## Action item:
Up to and including the line with "namespace Sys2Proof", repeat every line of the listing exactly, beginning at the first.

## Data to process:
-- ==== Sys2Proof/Syntax.lean ====
section
/-! DEFINITION. The steps of the Turnum N8: one constructor per row of the table of operations and events. An
instruction's constructor holds the fields of its encoding (chapters 14 to 21); the constructor of a step of another
agent holds that step's input, or the number of the packet in flight that the step delivers. -/

namespace Sys2Proof

/-- The fields of a long vector instruction (Tables 14.4 and 14.5), all but LEN, OP and the zero bits. -/
structure LV where
  pd : BitVec 3
  ta : BitVec 3
  tc : BitVec 7
  hint : BitVec 3
  fmt : BitVec 5
  sat : BitVec 1
  d : BitVec 6
  a : BitVec 6
  b : BitVec 6
  c : BitVec 6
  e : BitVec 6
  pa : BitVec 3
  paInv : BitVec 1
  pb : BitVec 3
  pbInv : BitVec 1
  rm : BitVec 3
  fn : BitVec 21
deriving DecidableEq, Repr

/-- The fields of a long memory, map, matrix or engine instruction (Tables 14.4 and 14.6) and its literal. -/
structure LM where
  pd : BitVec 3
  ta : BitVec 3
  tc : BitVec 7
  hint : BitVec 3
  fmt : BitVec 5
  sat : BitVec 1
  sa : SReg
  sb : SReg
  sc : SReg
  v : BitVec 6
  pg : BitVec 3
  pgInv : BitVec 1
  mode : BitVec 2
  wq : BitVec 8
  wt : BitVec 6
  gq : BitVec 8
  gv : BitVec 4
  fn : BitVec 6
  lit : Option Word
deriving DecidableEq, Repr

/-- A control command (Table 2.5) and the master that issued it (R53): `oob` is 1 for the out-of-band master. -/
structure Cmd where
  oob : Bool
  code : BitVec 16
  flags : BitVec 16
  tag : BitVec 32
  p0 : Word
  p1 : Word
  p2 : Word
  p3 : Word
  p4 : Word
  p5 : Word
  p6 : Word
deriving DecidableEq, Repr

/-- An accepted tenant command (R40): the virtual function of its channel, its SEQ and the decrypted command. -/
structure TCmd where
  vf : Nat
  seq : Word
  code : BitVec 16
  flags : BitVec 16
  tag : BitVec 32
  p0 : Word
  p1 : Word
  p2 : Word
  p3 : Word
  p4 : Word
  p5 : Word
  p6 : Word
deriving DecidableEq, Repr

/-- A node of a graph: its virtual function, graph id and node index. -/
structure NodeRef where
  vf : Nat
  graph : Nat
  node : Nat
deriving DecidableEq, Repr

/-- One constructor per row of the table of operations and events. -/
inductive Instr where
  -- Boot, readiness, links, thermal and power (R12 to R30)
  | recoveryWindowWrite (oob : Bool) (off : BitVec 20) (value : Word)
  | holmSelfCheck (passed : Bool)
  | functionReady (bit : BitVec 6)
  | functionFailure (bit : BitVec 6)
  | narrowTrainingLoss (i j : BitVec 2)
  | narrowRetrainComplete (i j : BitVec 2)
  | narrowRetrainFailure (i j : BitVec 2)
  | hostLinkTraining (lanes : Nat) (flit : Bool)
  | thermalSensorRead (die : BitVec 2) (tenths : Nat)
  | powerMeasurement (watts : Nat)
  -- Management ownership (R52, R53)
  | mctpCommand (entry : BitVec 512)
  -- Channels (R36 to R38); function 0 is the control channel
  | qtailDoorbell (fn : Nat) (value : Word)
  | cheadWrite (fn : Nat) (value : Word)
  | channelEnable (fn : Nat)
  | channelDisable (fn : Nat)
  | channelRegisterWrite (fn : Nat) (off : BitVec 16) (value : Word)
  -- Control commands (Table 2.7)
  | waysSetComplete (vf : Nat)
  -- Tenant commands (Table 2.8)
  | tenantEntryRefused (vf : Nat) (entry : BitVec 1024)
  | hostTransferPiece (vf : Nat)
  | noticePost (vf : Nat)
  | pauseLimitExpiry (vf : Nat)
  | frameWaitExpiry (vf : Nat) (frame : Nat)
  -- SPDM and TDISP (R14, R32 to R35, R46)
  | spdmSessionOpen (fn : Nat) (compatible : Bool)
  | spdmGetMeasurements (fn : Nat)
  | setPolicy (vf : Nat) (bytes : List Byte)
  | approveImage (vf : Nat) (digest : BitVec 256) (sig : BitVec 512)
  | startInterfaceRequest (vf : Nat)
  | stopInterfaceRequest (vf : Nat)
  | functionLevelReset (vf : Nat)
  -- The graph scheduler (R78 to R91)
  | nodePlace (die : BitVec 2)
  | nodeLaunch (n : NodeRef)
  | nodeSteal (die : BitVec 2) (n : NodeRef)
  | priorityAging (n : NodeRef)
  | holdBegin (die : BitVec 2)
  | nodeComplete (n : NodeRef)
  | sliceExpiry (atoll : Nat)
  | preemptRequest (vf : Nat) (core : Nat)
  | contextSaveComplete (vf : Nat) (core : Nat)
  | resume (vf : Nat)
  | rampWindow (isle : Nat)
  -- Results, waits and non-instructions (R95, R96, R106, R107, R261)
  | classFResultVisible (vf core slot : Nat)
  | waitConditionMet (vf core slot seq : Nat)
  | waitTimeout (vf core slot seq : Nat)
  | nonInstruction (word0 : BitVec 32)
  -- Page faults and translation (R119 to R122, R149, R286)
  | faultRecordDelivery (vf fid : Nat)
  -- Places and homes (R66, R104, R109, R153, R157, R159, R169, R175, R187, R199, R205, R207, R208, R341)
  | transitEntryFree (slice : Nat) (id : Nat)
  -- The matrix unit (R90, R366, R375)
  | matrixOpStart (vf core : Nat)
  | matrixOpComplete (vf core : Nat)
  | mmarExchangeTimeout (vf core : Nat)
  -- Copy engines and decoders (R59, R137, R382, R387)
  | engineTakeJob (isle engine units : Nat)
  | decoderTakeJob (die decoder units : Nat)
  | jobEnd (isle job : Nat)
  -- Scalar arithmetic (Table 15.2)
  | add (d a b : SReg)
  | sub (d a b : SReg)
  | mul (d a b : SReg)
  | mulh (d a b : SReg)
  | mulhu (d a b : SReg)
  | div (d a b : SReg)
  | divu (d a b : SReg)
  | rem (d a b : SReg)
  | remu (d a b : SReg)
  | and (d a b : SReg)
  | or (d a b : SReg)
  | xor (d a b : SReg)
  | shl (d a b : SReg)
  | shr (d a b : SReg)
  | sra (d a b : SReg)
  | min (d a b : SReg)
  | max (d a b : SReg)
  | minu (d a b : SReg)
  | maxu (d a b : SReg)
  | cmp (d a b : SReg) (cond : BitVec 7)
  | sel (d a b c : SReg)
  | clz (d a : SReg)
  | ctz (d a : SReg)
  | popc (d a : SReg)
  | bfx (d a : SReg) (pos len1 : BitVec 6)
  | bfi (d a : SReg) (pos len1 : BitVec 6)
  | waddr (d a b : SReg) (mode : BitVec 7)
  | addi (d a : SReg) (imm : BitVec 12)
  | andi (d a : SReg) (imm : BitVec 12)
  | ori (d a : SReg) (imm : BitVec 12)
  | xori (d a : SReg) (imm : BitVec 12)
  | shli (d a : SReg) (imm : BitVec 12)
  | shri (d a : SReg) (imm : BitVec 12)
  | srai (d a : SReg) (imm : BitVec 12)
  | ldi (d : SReg) (imm : BitVec 17)
  | ldl (d : SReg) (lit : Word)
  -- Predicates (R282 to R284); a predicate field is five bits wide in the word
  | pand (d a b : SReg)
  | por (d a b : SReg)
  | pxor (d a b : SReg)
  | pandn (d a b : SReg)
  | plen (d a : SReg) (width : BitVec 12)
  | pcnt (d a : SReg) (width : BitVec 7)
  | pany (d a : SReg)
  | pfirst (d a : SReg) (width : BitVec 7)
  -- CSRs, branches, traps and thread control (R285 to R297)
  | mfcsr (d : SReg) (csr : BitVec 12)
  | mtcsr (d a : SReg) (csr : BitVec 12)
  | br (a : SReg) (cc : BitVec 3) (off : BitVec 14)
  | jmp (off : BitVec 22)
  | call (off : BitVec 22)
  | jr (a : SReg)
  | callr (d a : SReg)
  | trap (code : BitVec 12)
  | sleep (d : SReg) (te : BitVec 5)
  | brk (code : BitVec 12)
  | mclaim (d : SReg) (te : BitVec 5)
  | gsub (d a : SReg)
  | evsig (d a : SReg) (code : BitVec 12)
  | fwake (d a b : SReg)
  -- Scalar memory and synchronisation (R318 to R338)
  | ldb (d a : SReg) (imm : BitVec 12)
  | ldbu (d a : SReg) (imm : BitVec 12)
  | ldh (d a : SReg) (imm : BitVec 12)
  | ldhu (d a : SReg) (imm : BitVec 12)
  | ldw (d a : SReg) (imm : BitVec 12)
  | ldwu (d a : SReg) (imm : BitVec 12)
  | ldd (d a : SReg) (imm : BitVec 12)
  | stb (d a : SReg) (imm : BitVec 12)
  | sth (d a : SReg) (imm : BitVec 12)
  | stw (d a : SReg) (imm : BitVec 12)
  | std (d a : SReg) (imm : BitVec 12)
  | ldf (d a b : SReg) (te : BitVec 5) (consume : BitVec 1)
  | stf (d a : SReg) (imm : BitVec 12)
  | feclr (a b : SReg)
  | amo (d a b : SReg) (op : BitVec 4) (scope : BitVec 3)
  | cas (d a b : SReg) (scope : BitVec 3)
  | acqRead (d a : SReg) (scope : BitVec 3)
  | acqWrite (d a : SReg) (scope : BitVec 3) (te : BitVec 5)
  | rel (d a : SReg) (scope : BitVec 3)
  | relYield (d a : SReg) (scope : BitVec 3)
  | fence (scope : BitVec 3)
  | pref (kind a : SReg) (imm : BitVec 12)
  | flush (a b : SReg)
  | inval (a b : SReg)
  -- Vector instructions (Table 16.1)
  | vadd (f : LV)
  | vsub (f : LV)
  | vmul (f : LV)
  | vfma (f : LV)
  | vfms (f : LV)
  | vmin (f : LV)
  | vmax (f : LV)
  | vabs (f : LV)
  | vneg (f : LV)
  | vand (f : LV)
  | vor (f : LV)
  | vxor (f : LV)
  | vandn (f : LV)
  | vshl (f : LV)
  | vshr (f : LV)
  | vsra (f : LV)
  | vmulh (f : LV)
  | vdiv (f : LV)
  | vsqrt (f : LV)
  | vrcp (f : LV)
  | vrsq (f : LV)
  | vexp2 (f : LV)
  | vlog2 (f : LV)
  | vsint (f : LV)
  | vcost (f : LV)
  | vtanh (f : LV)
  | vcmp (f : LV)
  | vsel (f : LV)
  | vmov (f : LV)
  | vbcast (f : LV)
  | vextr (f : LV)
  | vins (f : LV)
  | vcvt (f : LV)
  | vqnt (f : LV)
  | vdq (f : LV)
  | vretag (f : LV)
  | vperm (f : LV)
  | vrotl (f : LV)
  | vzip (f : LV)
  | vunzip (f : LV)
  | vredadd (f : LV)
  | vredmax (f : LV)
  | vredmin (f : LV)
  | vscan (f : LV)
  | vnzs (f : LV)
  | vdot4 (f : LV)
  | vclz (f : LV)
  | vpopc (f : LV)
  | vidx (f : LV)
  -- Vector memory, semaphores, barriers and messages (Table 17.2)
  | vld (f : LM)
  | vst (f : LM)
  | vlds (f : LM)
  | vsts (f : LM)
  | vgath (f : LM)
  | vscat (f : LM)
  | vldf (f : LM)
  | vstf (f : LM)
  | vamo (f : LM)
  | qwait (f : LM)
  | qsig (f : LM)
  | barArriveWait (f : LM)
  | barArrive (f : LM)
  | barWait (f : LM)
  | msend (f : LM)
  | mrecv (f : LM)
  -- Maps, windows and bounded sums (Table 19.1)
  | mprobe (f : LM)
  | mins (f : LM)
  | mset (f : LM)
  | mrem (f : LM)
  | mprobev (f : LM)
  | msetv (f : LM)
  | mstat (f : LM)
  | miter (f : LM)
  | wfeed (f : LM)
  | wread (f : LM)
  | wlen (f : LM)
  | badd (f : LM)
  | bload (f : LM)
  | bdrain (f : LM)
  -- The matrix unit's instructions (Table 20.1)
  | tld (f : LM)
  | tst (f : LM)
  | tzero (f : LM)
  | mma (f : LM)
  | mmas (f : LM)
  | mmar (f : LM)
  | adrain (f : LM)
  | ald (f : LM)
  | msync (f : LM)
  -- Copy engine and decoder commands (Table 21.2)
  | cpy (f : LM)
  | cpyBrdx (f : LM)
  | cpyBrdc (f : LM)
  | cpyMig (f : LM)
  | cpy2 (f : LM)
  | cgath (f : LM)
  | cscat (f : LM)
  | cdec (f : LM)
  | cfill (f : LM)
  | bxf (f : LM)
  | cpoll (f : LM)
  | cwait (f : LM)
  | cwpos (f : LM)
  | ccancel (f : LM)
  | cred (f : LM)
  -- Errors, joins, straits and scalar replies (R35, R53, R54, R95)
  | vdUncorrectableError (vf : Nat)
  | peerJoinRequest (vf dev peerVf : Nat) (identity tenantKey : BitVec 512) (peerOk : Bool)
  | peerJoinEnd (vf dev : Nat)
  | straitHopForward (dest : BitVec 5) (hops : Nat)
  -- Steps whose operand, if any, stands in the state: the packet at its place (State.turn), the command under service
  -- (State.cmd, State.tcmd) or the issuing thread (State.cur)
  -- Boot, readiness, links, thermal and power (R12 to R30)
  | powerOnBoot
  | recoveryImageCheck
  | holmUncorrectableError
  | moduleResetTakesEffect
  | thermalStep
  | thermalShutdown
  -- Management ownership (R52, R53)
  | heartbeat
  | heartbeatGapExpiry
  | ownerClaim
  | ownerHandover
  | ownerAccept
  | handoverTimeout
  | mctpClaim
  | mctpHeartbeat
  | mctpHandover
  | mctpAccept
  -- Control commands (Table 2.7)
  | controlEntryRefused
  | vdCreate
  | vdDestroy
  | vdPause
  | vdResume
  | vdEvict
  | vdRestore
  | vdReset
  | frameGrant
  | frameReclaim
  | sliceSet
  | atollSplit
  | atollMerge
  | waysSet
  | powerCap
  | query
  | domainSet
  | routeSet
  | moduleReset
  | vdJoin
  -- Tenant commands (Table 2.8)
  | progLoad
  | memWrite
  | memRead
  | graphSubmit
  | hostWindow
  | attest
  | routeWaitExpiry
  -- Results, waits and non-instructions (R95, R96, R106, R107, R261)
  | classVReply
  -- Page faults and translation (R119 to R122, R149, R286)
  | faultMessageAtSlice
  | fwakeAtSlice
  | wakeArrival
  | tlbInvalidation
  | faultSliceCsrAccess
  -- Places and homes (R66, R104, R109, R153, R157, R159, R169, R175, R187, R199, R205, R207, R208, R341)
  | memoryAccessAtPlace
  | atomicAtPlace
  | migrationForward
  | syncOpAtObject
  | haloPush
  | barrierArrivalAtHome
  | messageArrival
  | qsigAddAtCore
  | mapOpAtHome
  | windowOpAtHome
  | grantRequestAtHome
  | partialSumAtHome
  | bloadAtHome
  | forcedDrainRequest
  -- The matrix unit (R90, R366, R375)
  | mmarLanding
  -- Copy engines and decoders (R59, R137, R382, R387)
  | bxfChunkAtBank
  -- CSRs, branches, traps and thread control (R285 to R297)
  | eret
  | halt
  | yield
  | nop
  | mfree
  -- Errors, joins, straits and scalar replies (R35, R53, R54, R95)
  | scalarLoadReply
deriving DecidableEq, Repr

end Sys2Proof
end

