/-- The claim is granted: FAULT and ROTTO clear (R364). -/
def Core.grantClaim (c : Core) (slot : Nat) : Core :=
  { c.setSlot slot { c.slotAt slot with claim := true } with
    fault := false, rotto := false, claims := c.claims.filter (·.1 != slot) }

/-- Some slot holds the matrix claim. -/
def Core.claimed (c : Core) : Bool := (List.range 4).any fun k => (c.slotAt k).claim

def planMclaim (d : SReg) (te : BitVec 5) (s : State) : Plan :=
  issuing s fun t x =>
    let c := s.coreAt t.vf t.core
    let now (y : Slot) : Slot := (y.setS d (BitVec.ofNat 64 stOK)).advance (x.after 1)
    if x.claim then [.slot t now]
    else if !c.claimed && c.claims == [] then [.core t.vf t.core (·.grantClaim t.slot), .slot t now]
    else
      [.slot t (fun x => x.start
        { stallOp s x [(d, BitVec.ofNat 64 stOK)] with wait := .claim, deadline := deadline s.cycle te.toNat }),
       .core t.vf t.core fun c => { c with claims := c.claims ++ [(t.slot, x.seq)] }]

def execMclaim (d : SReg) (te : BitVec 5) (s : State) := run (planMclaim d te s) s

def planMfree (s : State) : Plan :=
  issuing s fun t x =>
    if x.claim then [.slot t fun y => { y with claim := false }.advance (x.after 1)]
    else trap s t cCLAIM 0 1

def execMfree (s : State) := run (planMfree s) s

/-! ### Events and wakes (R295, R297) -/

/-- A notice waits at the Holm for room in the tenant's completion ring (R37, R40); its TAG is filled when it is
written. -/
def postNotice (vf status : Nat) (r0 r1 : Word) : Eff :=
  .vd vf fun v =>
    { v with channel := { v.channel with notices := v.channel.notices ++ [completion 0 status 0 r0 r1] } }

/-- The notice of an EVSIG: result 0, and its code in result 1 (R295). -/
def signalNotice (vf : Nat) (notice : Option (Word × Nat)) : List Eff :=
  match notice with
  | some (w, code) => [postNotice vf stOK w (BitVec.ofNat 64 (code + 0xFFFE * 2 ^ 16))]
  | none => []

/-- EVSIG: the thread's earlier accesses have been performed when it issues; the addition is performed, then the notice
posted (R295). -/
def planEvsig (d a : SReg) (code : BitVec 12) (s : State) : Plan :=
  issuing s fun t x =>
    let e := x.rs a
    let n := e.toNat
    let add := bits n 25 18
    if bits n 63 27 ≠ 0 then trap s t cILLEGAL (wordZero (.evsig d a code)) 1
    else
      match if add = 0 then some 0 else s.offset? t.vf (bits n 9 0) with
      | none => trap s t cADDR e 1
      | some core =>
        s.release t 3 none ++
          (let notice := if bit n 26 then some (x.rs d, code.toNat) else none
           if add = 0 then .slot t (·.advance (x.after 1)) :: signalNotice t.vf notice
           else
            [.slot t (fun x => x.start { stallOp s x [] with left := 1 }),
             .send t x.seq 0 (.qsig core (bits n 17 10) add notice)])

def execEvsig (d a : SReg) (code : BitVec 12) (s : State) := run (planEvsig d a code s) s

def planFwake (d a b : SReg) (s : State) : Plan :=
  issuing s fun t x =>
    if x.priv then
      [.slot t (fun x => x.start { stallOp s x [(d, 0)] with left := 1 }),
       .send t x.seq 0 (.fwake (bits (x.rs a).toNat 15 0) (bit (x.rs b).toNat 0))]
    else trap s t cPRIV (wordZero (.fwake d a b)) 1

def execFwake (d a b : SReg) (s : State) := run (planFwake d a b s) s

/-! ### Semaphores (R339 to R341) -/

/-- QWAIT waits on its semaphore; the wait is examined and met by WAIT_CONDITION_MET. -/
def planQwait (f : LM) (s : State) : Plan :=
  issuing s fun t _ =>
    [.slot t fun x => x.start { lmOp s x f [] [(f.sc, 0)] with
      left := 1, wait := .sem f.wq.toNat f.wt.toNat, deadline := deadline s.cycle (f.fn.toNat % 32) }]

def execQwait (f : LM) (s : State) := run (planQwait f s) s

/-- QSIG: earlier accesses have been performed when it issues. -/
def planQsig (f : LM) (s : State) : Plan :=
  issuing s fun t x =>
    let w := x.rs f.sa
    let n := w.toNat
    if bits n 63 19 ≠ 0 then trap s t cILLEGAL (wordZero (.qsig f)) (LM.words f)
    else
      match if bit n 18 then some t.core else s.offset? t.vf (bits n 9 0) with
      | none => trap s t cADDR w (LM.words f)
      | some core =>
        s.release t (f.fn.toNat % 8) none ++
          [.slot t (fun x => x.start { lmOp s x f [] [(f.sc, 0)] with left := 1 }),
           .send t x.seq 0 (.qsig core (bits n 17 10) (bits (x.rs f.sb).toNat 15 0) none)]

## Task response:
-- ==== Sys2Proof/Syntax.lean ====
section
/-! DEFINITION. The steps of the Turnum N8: one constructor per row of the table of operations and events. An
instruction's constructor holds the fields of its encoding (chapters 14 to 21); the constructor of a step of another
agent holds that step's input, or the number of the packet in flight that the step delivers. -/

namespace Sys2Proof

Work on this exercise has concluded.